有人救了他,他還活着。這個念頭頓時充斥在寧霜的腦海,她就這樣十分安靜地站着,既不出聲,也不靠近,就那麼看着沈諾軒,眼中的淚,忽然就落了下來,他還活着,她親眼見到他還活着,這比什麼都好。
“咦?這雪谷終年隱蔽,卻不曾想,最近有這麼多人來到這裡。”那藍衣姑娘開口說着,看着一身狼狽的寧霜,眼中露出詫異的神色。
沈諾軒沒有轉身,他的傷不宜妄動,所以他還是靜靜的坐着,竹椅上,他沒有動,彷彿一尊雕像,若非他開口,寧霜倒以爲自己,真的看錯了。
“雪谷雖然隱蔽,但是也並非無跡可尋,否則,我和樊將軍,也不會誤打誤撞到了這裡。”沈諾軒的聲音一如既往,清寂冷漠,似乎沒有感情,可是隻有寧霜知道,他將所有的感情,都埋在心底。
看着沈諾軒身邊的女子,展顏一笑,絕色傾城,身上的狼狽卻掩蓋不住她絕世風華。
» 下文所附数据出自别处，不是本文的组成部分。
/-- HS.RDACK (R91): one answer of at most two bytes, its length in ACKLEN and its bytes in ACKBUF; a listed answer is
the one read. Only ACKBUF, ACKLEN, PHASE and the inputs change. -/
def Obligations.ReadAckStoresTheAnswer : Prop :=
  ∀ s : State, s.linkOpen = true → ∃ r t, exec .hsRdack s = .next t ∧ r.length ≤ 2 ∧
    t = { s with ackbuf0 := t.ackbuf0, ackbuf1 := t.ackbuf1, acklen := t.acklen, rx := s.rx.tail, drawn := t.drawn,
                 phase := .hsCmp } ∧
    t.acklen.toNat = r.length ∧ (∀ k (hk : k < r.length), [t.ackbuf0, t.ackbuf1][k]? = some r[k]) ∧
    (∀ a rest, s.rx = a :: rest → r = a.take 2)

/-- HS.CMP (R92): the three outcomes, each with all it changes. -/
def Obligations.CompareProceedsRetriesOrFails : Prop :=
  ∀ s : State,
    (s.acklen = 2 ∧ s.ackbuf0 = 0x0A ∧ s.ackbuf1 = 0x0D → exec .hsCmp s = .next { s with phase := .acqReq }) ∧
    (¬ (s.acklen = 2 ∧ s.ackbuf0 = 0x0A ∧ s.ackbuf1 = 0x0D) → s.attempt.toNat < 3 →
      exec .hsCmp s = .next { s with phase := .hsProbe }) ∧
    (¬ (s.acklen = 2 ∧ s.ackbuf0 = 0x0A ∧ s.ackbuf1 = 0x0D) → s.attempt.toNat = 3 →
      exec .hsCmp s = .next { s with linkOpen := false, err := .stationNotReady, phase := .failed })

/-- R93: with ACK on the Nth answer, N at most 3, the handshake leaves for ACQ_REQ after N probes and N answers. -/
def Obligations.HandshakeSucceedsAtTheFirstAck : Prop :=
  ∀ (s : State) (n : Nat), s.issue = none → s.host = [] → s.phase = .hsProbe → s.attempt = 0 → s.linkOpen = true →
    s.txlog = [] → n < 3 → n < s.rx.length →
    (∀ k < n, (s.rx.getD k []).take 2 ≠ [0x0A#8, 0x0D#8]) → (s.rx.getD n []).take 2 = [0x0A#8, 0x0D#8] →
    ∃ t, core.run (3 * (n + 1)) s = .next t ∧ t.phase = .acqReq ∧ t.linkOpen = true ∧ t.attempt.toNat = n + 1 ∧
      t.txlog = List.replicate (n + 1) 0x0A#8 ∧ t.rx = s.rx.drop (n + 1)

/-- R93, R151, R174 (a), (b): with no ACK in three answers the run fails with the link closed, after three WAKE bytes,
and no byte is ever sent again. -/
def Obligations.HandshakeFailsAfterThreeAttempts : Prop :=
  ∀ (s : State) (n : Nat), s.issue = none → s.host = [] → s.phase = .hsProbe → s.attempt = 0 → s.linkOpen = true →
    s.txlog = [] → 3 ≤ s.rx.length → (∀ k < 3, (s.rx.getD k []).take 2 ≠ [0x0A#8, 0x0D#8]) →
    ∃ t, core.run (9 + n) s = .next t ∧ t.phase = .failed ∧ t.err = .stationNotReady ∧ t.linkOpen = false ∧
      t.attempt = 3 ∧ t.txlog = [0x0A#8, 0x0A#8, 0x0A#8] ∧ t.rx = s.rx.drop 3

/-! ### Packet Acquisition -/

/-- ACQ.REQ (R100): the seven bytes of "LOOP 1" and a line feed, once; nothing else changes. -/
def Obligations.RequestSendsLoopOnce : Prop :=
  ∀ s : State, s.linkOpen = true → exec .acqReq s = .next { s with
    txlog := s.txlog ++ [0x4C#8, 0x4F#8, 0x4F#8, 0x50#8, 0x20#8, 0x31#8, 0x0A#8], phase := .acqRead }

/-- ACQ.READ (R101): one answer of at most 100 bytes; FRAMELEN is its length, byte k of it stands at address k, and
every address at or beyond FRAMELEN has no value (R20). Only FRAME, FRAMELEN, PHASE and the inputs change. -/
def Obligations.AcquisitionReadFillsTheFrame : Prop :=
  ∀ s : State, s.linkOpen = true → ∃ r t, exec .acqRead s = .next t ∧ r.length ≤ 100 ∧
    t = { s with frame := t.frame, framelen := t.framelen, rx := s.rx.tail, drawn := t.drawn, phase := .acqClose } ∧
    t.framelen.toNat = r.length ∧ (∀ k (hk : k < r.length), readByte t k = .ok r[k]) ∧
    (∀ k, r.length ≤ k → k < 100 → readByte t k = .error .frameUnspecified) ∧
    (∀ a rest, s.rx = a :: rest → r = a.take 100) ∧ (Memory.wf s.frame = true → Memory.wf t.frame = true)

/-- ACQ.CLOSE (R102): the link is closed, whatever was read; nothing else changes. -/
def Obligations.AcquisitionClosesTheLink : Prop :=
  ∀ s : State, exec .acqClose s = .next { s with linkOpen := false, phase := .acqLen }

/-- ACQ.LEN (R103): IncompleteData for every FRAMELEN below 100, DEC_ENV otherwise. -/
def Obligations.ShortFramesAreIncompleteData : Prop :=
  ∀ s : State,
    (s.framelen.toNat < 100 →
      exec .acqLen s = .next { s with linkOpen := false, err := .incompleteData, phase := .failed }) ∧
    (100 ≤ s.framelen.toNat → exec .acqLen s = .next { s with phase := .decEnv })

/-- R104: ACQUIRE as a whole, four steps from ACQ_REQ. -/
def Obligations.AcquireTakesOneAnswerAndClosesTheLink : Prop :=
  ∀ (s : State) (a : List Byte) (rest : List (List Byte)), s.issue = none → s.host = [] → s.phase = .acqReq →
    s.linkOpen = true → s.rx = a :: rest →
    ∃ t, core.run 4 s = .next t ∧ t.txlog = s.txlog ++ loop1Bytes ∧ t.rx = rest ∧ t.linkOpen = false ∧
      (a.length < 100 → t.phase = .failed ∧ t.err = .incompleteData ∧ t.framelen.toNat = a.length) ∧
      (100 ≤ a.length → t.phase = .decEnv ∧ t.err = s.err ∧ readBytes t 0 100 = .ok (a.take 100))

/-! ### Packet Decoder -/

/-- Where the primitives stop, which no run meets: a send or a read with the link closed, since R38 requires it open
(log entry 11); a read of FRAME at or beyond FRAMELEN, where it has no value (R20, R26; log entry 10), or above address
99, which does not exist (R37; log entry 19). -/
def Obligations.PrimitivesStopOutsideTheirDomain : Prop :=
  (∀ (s : State) (i : Instr), i ∈ [Instr.hsProbe, .hsRdack, .acqReq, .acqRead, .wake, .loop1] → s.linkOpen = false →
    exec i s = .fault .linkClosed) ∧
  (∀ (s : State) (a : Nat),
    (a < 100 → s.framelen.toNat ≤ a → readByte s a = .error .frameUnspecified) ∧
    (100 ≤ a → readByte s a = .error .outsideFrame))

/-- DEC.ENV (R110) on a frame of 100 bytes: the six comparisons decide; nothing but PHASE changes on a match. -/
def Obligations.EnvelopeMatchDecidesByItsSixBytes : Prop :=
  ∀ (s : State) (f : List Byte), readBytes s 0 100 = .ok f →
    (f[0]? = some 0x06 ∧ f[1]? = some 0x4C ∧ f[2]? = some 0x4F ∧ f[3]? = some 0x4F ∧ f[96]? = some 0x0A ∧
        f[97]? = some 0x0D → exec .decEnv s = .next { s with phase := .decCrc }) ∧
    (¬ (f[0]? = some 0x06 ∧ f[1]? = some 0x4C ∧ f[2]? = some 0x4F ∧ f[3]? = some 0x4F ∧ f[96]? = some 0x0A ∧
        f[97]? = some 0x0D) →
      exec .decEnv s = .next { s with linkOpen := false, err := .malformedPacket, phase := .failed })

/-- DEC.CRC (R111) on a frame of 100 bytes: the register ends at the checksum of B[1..99] under the transform in force
(R6), and zero decides. That the
register keeps it on the failing path too is read from R111 and R112 (log entry 13). -/
def Obligations.ChecksumTestDecidesByZeroResidue : Prop :=
  ∀ (s : State) (f : List Byte), readBytes s 0 100 = .ok f → ∃ t, exec .decCrc s = .next t ∧
    halves t.crcHi t.crcLo = crc16 s.params.crcStep (f.drop 1) 0 ∧
    (crc16 s.params.crcStep (f.drop 1) 0 = 0 → t = { s with crcHi := 0, crcLo := 0, phase := .decFx }) ∧
    (crc16 s.params.crcStep (f.drop 1) 0 ≠ 0 → t = { s with
      crcHi := t.crcHi, crcLo := t.crcLo, linkOpen := false, err := .malformedPacket, phase := .failed })

/-- LD.U8 and LD.U16LE (R120, R121): the bytes at `off + 1` and, for two, `off + 2`, little-endian, at any offset and
alignment (R33); nothing of the block changes (log entry 14). -/
def Obligations.LoadsReturnPayloadBytes : Prop :=
  ∀ (s : State) (off : Offset) (lo hi : Byte), readByte s (off.toNat + 1) = .ok lo →
    exec (.ldU8 off) s = .next { s with ret := BitVec.ofNat 16 lo.toNat } ∧
    (readByte s (off.toNat + 2) = .ok hi →
      exec (.ldU16le off) s = .next { s with ret := BitVec.ofNat 16 (lo.toNat + 256 * hi.toNat) })

/-- FX.PRESSURE (R122): raw 0 is absent, any other raw is the value raw / 1000; nothing but X[0] changes. -/
def Obligations.PressureFieldIsExtracted : Prop :=
  ∀ (s : State) (lo hi : Byte), readByte s (s.config.pressureOff.toNat + 1) = .ok lo →
    readByte s (s.config.pressureOff.toNat + 2) = .ok hi →
    (lo.toNat + 256 * hi.toNat = 0 → exec .fxPressure s = .next { s with x := { s.x with pressure := ⟨false, 0⟩ } } ∧
      fieldValue s.config .pressure ⟨false, 0⟩ = none) ∧
    (∀ r : XReg, lo.toNat + 256 * hi.toNat ≠ 0 → r = ⟨true, BitVec.ofNat 16 (lo.toNat + 256 * hi.toNat)⟩ →
      exec .fxPressure s = .next { s with x := { s.x with pressure := r } } ∧
      fieldValue s.config .pressure r = some ⟨lo.toNat + 256 * hi.toNat, -3⟩)

/-- FX.TEMP (R123): raw 32767 is absent, raw 0 is not; nothing but X[1] changes. The value's sign is
`RegisterValuesAreExactDecimals`. -/
def Obligations.TemperatureFieldIsExtracted : Prop :=
  ∀ (s : State) (lo hi : Byte), readByte s (s.config.tempOff.toNat + 1) = .ok lo →
    readByte s (s.config.tempOff.toNat + 2) = .ok hi →
    exec .fxTemp s = .next { s with x := { s.x with temperature :=
      if lo.toNat + 256 * hi.toNat = 32767 then ⟨false, 0⟩
      else ⟨true, BitVec.ofNat 16 (lo.toNat + 256 * hi.toNat)⟩ } }

/-- FX.WIND (R124): raw 255 is absent, raw 0 is not; nothing but X[2] changes. -/
def Obligations.WindSpeedFieldIsExtracted : Prop :=
  ∀ (s : State) (v : Byte), readByte s (s.config.windOff.toNat + 1) = .ok v →
    (v.toNat = 255 → exec .fxWind s = .next { s with x := { s.x with windSpeed := ⟨false, 0⟩ } } ∧
      fieldValue s.config .windSpeed ⟨false, 0⟩ = none) ∧
    (∀ r : XReg, v.toNat ≠ 255 → r = ⟨true, BitVec.ofNat 16 v.toNat⟩ →
      exec .fxWind s = .next { s with x := { s.x with windSpeed := r } } ∧
      fieldValue s.config .windSpeed r = some ⟨v.toNat, 0⟩)

/-- FX.BEARING (R125): without the field absent and no byte read; raw 0 absent; raw 360 the valid value 0; nothing but
X[3] changes. -/
def Obligations.BearingFieldIsExtracted : Prop :=
  ∀ s : State,
    (s.config.bearingEn = false → exec .fxBearing s = .next { s with x := { s.x with windBearing := ⟨false, 0⟩ } }) ∧
    (∀ lo hi : Byte, s.config.bearingEn = true → readByte s (s.config.bearingOff.toNat + 1) = .ok lo →
      readByte s (s.config.bearingOff.toNat + 2) = .ok hi →
      (lo.toNat + 256 * hi.toNat = 0 →
        exec .fxBearing s = .next { s with x := { s.x with windBearing := ⟨false, 0⟩ } } ∧
        fieldValue s.config .windBearing ⟨false, 0⟩ = none) ∧
      (lo.toNat + 256 * hi.toNat = 360 →
        exec .fxBearing s = .next { s with x := { s.x with windBearing := ⟨true, 0⟩ } } ∧
        fieldValue s.config .windBearing ⟨true, 0⟩ = some ⟨0, 0⟩) ∧
      (∀ r : XReg, lo.toNat + 256 * hi.toNat ≠ 0 → lo.toNat + 256 * hi.toNat ≠ 360 →
        r = ⟨true, BitVec.ofNat 16 (lo.toNat + 256 * hi.toNat)⟩ →
        exec .fxBearing s = .next { s with x := { s.x with windBearing := r } } ∧
        fieldValue s.config .windBearing r = some ⟨lo.toNat + 256 * hi.toNat, 0⟩))

/-- FX.HUM (R126): raw 255 is absent, 101 to 254 pass; nothing but X[4] changes. -/
def Obligations.HumidityFieldIsExtracted : Prop :=
  ∀ (s : State) (v : Byte), readByte s (s.config.humOff.toNat + 1) = .ok v →
    (v.toNat = 255 → exec .fxHum s = .next { s with x := { s.x with humidity := ⟨false, 0⟩ } } ∧
      fieldValue s.config .humidity ⟨false, 0⟩ = none) ∧
    (∀ r : XReg, v.toNat ≠ 255 → r = ⟨true, BitVec.ofNat 16 v.toNat⟩ →
      exec .fxHum s = .next { s with x := { s.x with humidity := r } } ∧
      fieldValue s.config .humidity r = some ⟨v.toNat, 0⟩)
這樣的一笑,卻讓原本站在沈諾軒身邊的夏景涼,心中沒來由地一陣慌亂。
寧霜沒有上前,只是默默地將背後的七絕琴取下,席地而坐,將七絕琴放在雙膝之上,如同上次在南竟皇宮,和沈諾軒聯手對敵一樣。
素手輕揚,十指纖纖,原本一雙手,已經沾滿了鮮血,她自己都不知道,還能不能彈奏出乾淨清澈的琴音,可是在看到沈諾軒的那一刻,她卻不由自主地想彈琴,她要將自己的思念,這幾個月的相思,心中的苦痛和見到他的欣喜,全部傾注於琴音之上。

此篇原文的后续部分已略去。